SOURCE DATA section start

/-- A source with its qualifier (06 R162-R175). -/
structure Source where
  st : SrcState
  /-- REASON of the last transition (Table 06-14). -/
  reason : Nat
  timeTrace : Bool
  stat : Sq
  /-- The source is active (R166). -/
  active : Bool
  /-- Missing count (R167). -/
  miss : Nat
  nmiss : Word
  nout : Word
  novf : Word
  /-- Last frequency-window result, 0.01 ppb. -/
  freq : Int
  /-- Last valid PHASE, PU. -/
  phase : Int
  /-- Frames passed of QWIN, SUSPECT_CLR, SUSPECT_TMO and EXCL_HOLD. -/
  qwin : Nat
  clr : Nat
  tmo : Nat
  hold : Nat
  /-- SUSPECT was entered by MISSING. -/
  byMissing : Bool
  gate : Gate
  /-- Base of the phase-jump prediction: PHASE, SLOPE and frame. -/
  base : Option (Int × Int × Nat)
  /-- Consecutive expected frames above PJ_SOFT and above PJ_HARD. -/
  pjSoft : Nat
  pjHard : Nat
  /-- A reconfiguration trigger waits for the next evaluation. -/
  reconf : Bool
  /-- Failures found since the last evaluation, by REASON code. -/
  fails : List Nat
  /-- Held ABSENT until reset (POINT_FAIL). -/
  dead : Bool
  /-- The estimate of the frame is an outlier, withheld from the estimator. -/
  outlier : Bool
  /-- The estimate the estimator may use this frame. -/
  est : Est
  comp : Option Companion
  /-- Edges whose label window is open, oldest first. -/
  edges : List WaitEdge
  /-- Labels waiting for the next edge, with their completion instants in PU. -/
  labels : List (Label × Nat)
  /-- W of the previous labelled edge, and the steps of device time since, in seconds. -/
  lastW : Option Int
  /-- A labelled edge to be delivered with the next snapshot. -/
  due : Option (Est × Companion)
  /-- A labelled edge fell in the present expected window. -/
  labelled : Bool
  /-- DLY_eff of the last delivered edge, 1/125 PU. -/
  lastDly : Option Int
  /-- The peer protocol reports the path to the lead TRACEABLE (R163). -/
  pathTrace : Bool
  /-- The transition applied in this frame (R168), and whether source 32 + i has fired for it. -/
  moved : Option Moved
  told : Bool
  /-- Written since the last evaluation: ENABLE 0, FORCE_EXCL 1, FORCE_EXCL 0 (Table 06-7). -/
  off : Bool
  exclSet : Bool
  exclClr : Bool
  deriving DecidableEq, Repr

/-- A source at reset: ABSENT (06 Table 06-14). -/
def Source.reset : Source :=
  { st := .absent, reason := 0, timeTrace := false, stat := Sq.reset, active := false, miss := 0, nmiss := 0,
    nout := 0, novf := 0, freq := 0, phase := 0, qwin := 0, clr := 0, tmo := 0, hold := 0, byMissing := false,
    gate := { run := 0, first := none, last := none }, base := none, pjSoft := 0, pjHard := 0, reconf := false,
    fails := [], dead := false, outlier := false, est := Est.none, comp := none, edges := [], labels := [],
    lastW := none, due := none, labelled := false, lastDly := none, pathTrace := false, moved := none,
    told := false, off := false, exclSet := false, exclClr := false }

/-- The fault state of an LO (06 Table 06-15). -/
inductive LoState where
  | absent | ok | loss | freq | phase
  deriving DecidableEq, Repr

/-- One LO at the LO monitor (06 R159-R161). -/
structure LoMon where
  st : LoState
  /-- Consecutive frames in which a faulted LO had edges and passed. -/
  good : Nat
  deriving DecidableEq, Repr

SOURCE DATA section end

(PROMPT):
The answer must be a word-for-word transcription of every record above.

(ANSWER AREA):
/-- A source with its qualifier (06 R162-R175). -/
structure Source where
  st : SrcState
  /-- REASON of the last transition (Table 06-14). -/
  reason : Nat
  timeTrace : Bool
  stat : Sq
  /-- The source is active (R166). -/
  active : Bool
  /-- Missing count (R167). -/
  miss : Nat
  nmiss : Word
  nout : Word
  novf : Word
  /-- Last frequency-window result, 0.01 ppb. -/
  freq : Int
  /-- Last valid PHASE, PU. -/
  phase : Int
  /-- Frames passed of QWIN, SUSPECT_CLR, SUSPECT_TMO and EXCL_HOLD. -/
  qwin : Nat
  clr : Nat
  tmo : Nat
  hold : Nat
  /-- SUSPECT was entered by MISSING. -/
  byMissing : Bool
  gate : Gate
  /-- Base of the phase-jump prediction: PHASE, SLOPE and frame. -/
  base : Option (Int × Int × Nat)
  /-- Consecutive expected frames above PJ_SOFT and above PJ_HARD. -/
  pjSoft : Nat
  pjHard : Nat
  /-- A reconfiguration trigger waits for the next evaluation. -/
  reconf : Bool
  /-- Failures found since the last evaluation, by REASON code. -/
  fails : List Nat
  /-- Held ABSENT until reset (POINT_FAIL). -/
  dead : Bool
  /-- The estimate of the frame is an outlier, withheld from the estimator. -/
  outlier : Bool
  /-- The estimate the estimator may use this frame. -/
  est : Est
  comp : Option Companion
  /-- Edges whose label window is open, oldest first. -/
  edges : List WaitEdge
  /-- Labels waiting for the next edge, with their completion instants in PU. -/
  labels : List (Label × Nat)
  /-- W of the previous labelled edge, and the steps of device time since, in seconds. -/
  lastW : Option Int
  /-- A labelled edge to be delivered with the next snapshot. -/
  due : Option (Est × Companion)
  /-- A labelled edge fell in the present expected window. -/
  labelled : Bool
  /-- DLY_eff of the last delivered edge, 1/125 PU. -/
  lastDly : Option Int
  /-- The peer protocol reports the path to the lead TRACEABLE (R163). -/
  pathTrace : Bool
  /-- The transition applied in this frame (R168), and whether source 32 + i has fired for it. -/
  moved : Option Moved
  told : Bool
  /-- Written since the last evaluation: ENABLE 0, FORCE_EXCL 1, FORCE_EXCL 0 (Table 06-7). -/
  off : Bool
  exclSet : Bool
  exclClr : Bool
  deriving DecidableEq, Repr

/-- A source at reset: ABSENT (06 Table 06-14). -/
def Source.reset : Source :=
  { st := .absent, reason := 0, timeTrace := false, stat := Sq.reset, active := false, miss := 0, nmiss := 0,
    nout := 0, novf := 0, freq := 0, phase := 0, qwin := 0, clr := 0, tmo := 0, hold := 0, byMissing := false,
    gate := { run := 0, first := none, last := none }, base := none, pjSoft := 0, pjHard := 0, reconf := false,
    fails := [], dead := false, outlier := false, est := Est.none, comp := none, edges := [], labels := [],
    lastW := none, due := none, labelled := false, lastDly := none, pathTrace := false, moved := none,
    told := false, off := false, exclSet := false, exclClr := false }

/-- The fault state of an LO (06 Table 06-15). -/
inductive LoState where
  | absent | ok | loss | freq | phase
  deriving DecidableEq, Repr

/-- One LO at the LO monitor (06 R159-R161). -/
structure LoMon where
  st : LoState
  /-- Consecutive frames in which a faulted LO had edges and passed. -/
  good : Nat
  deriving DecidableEq, Repr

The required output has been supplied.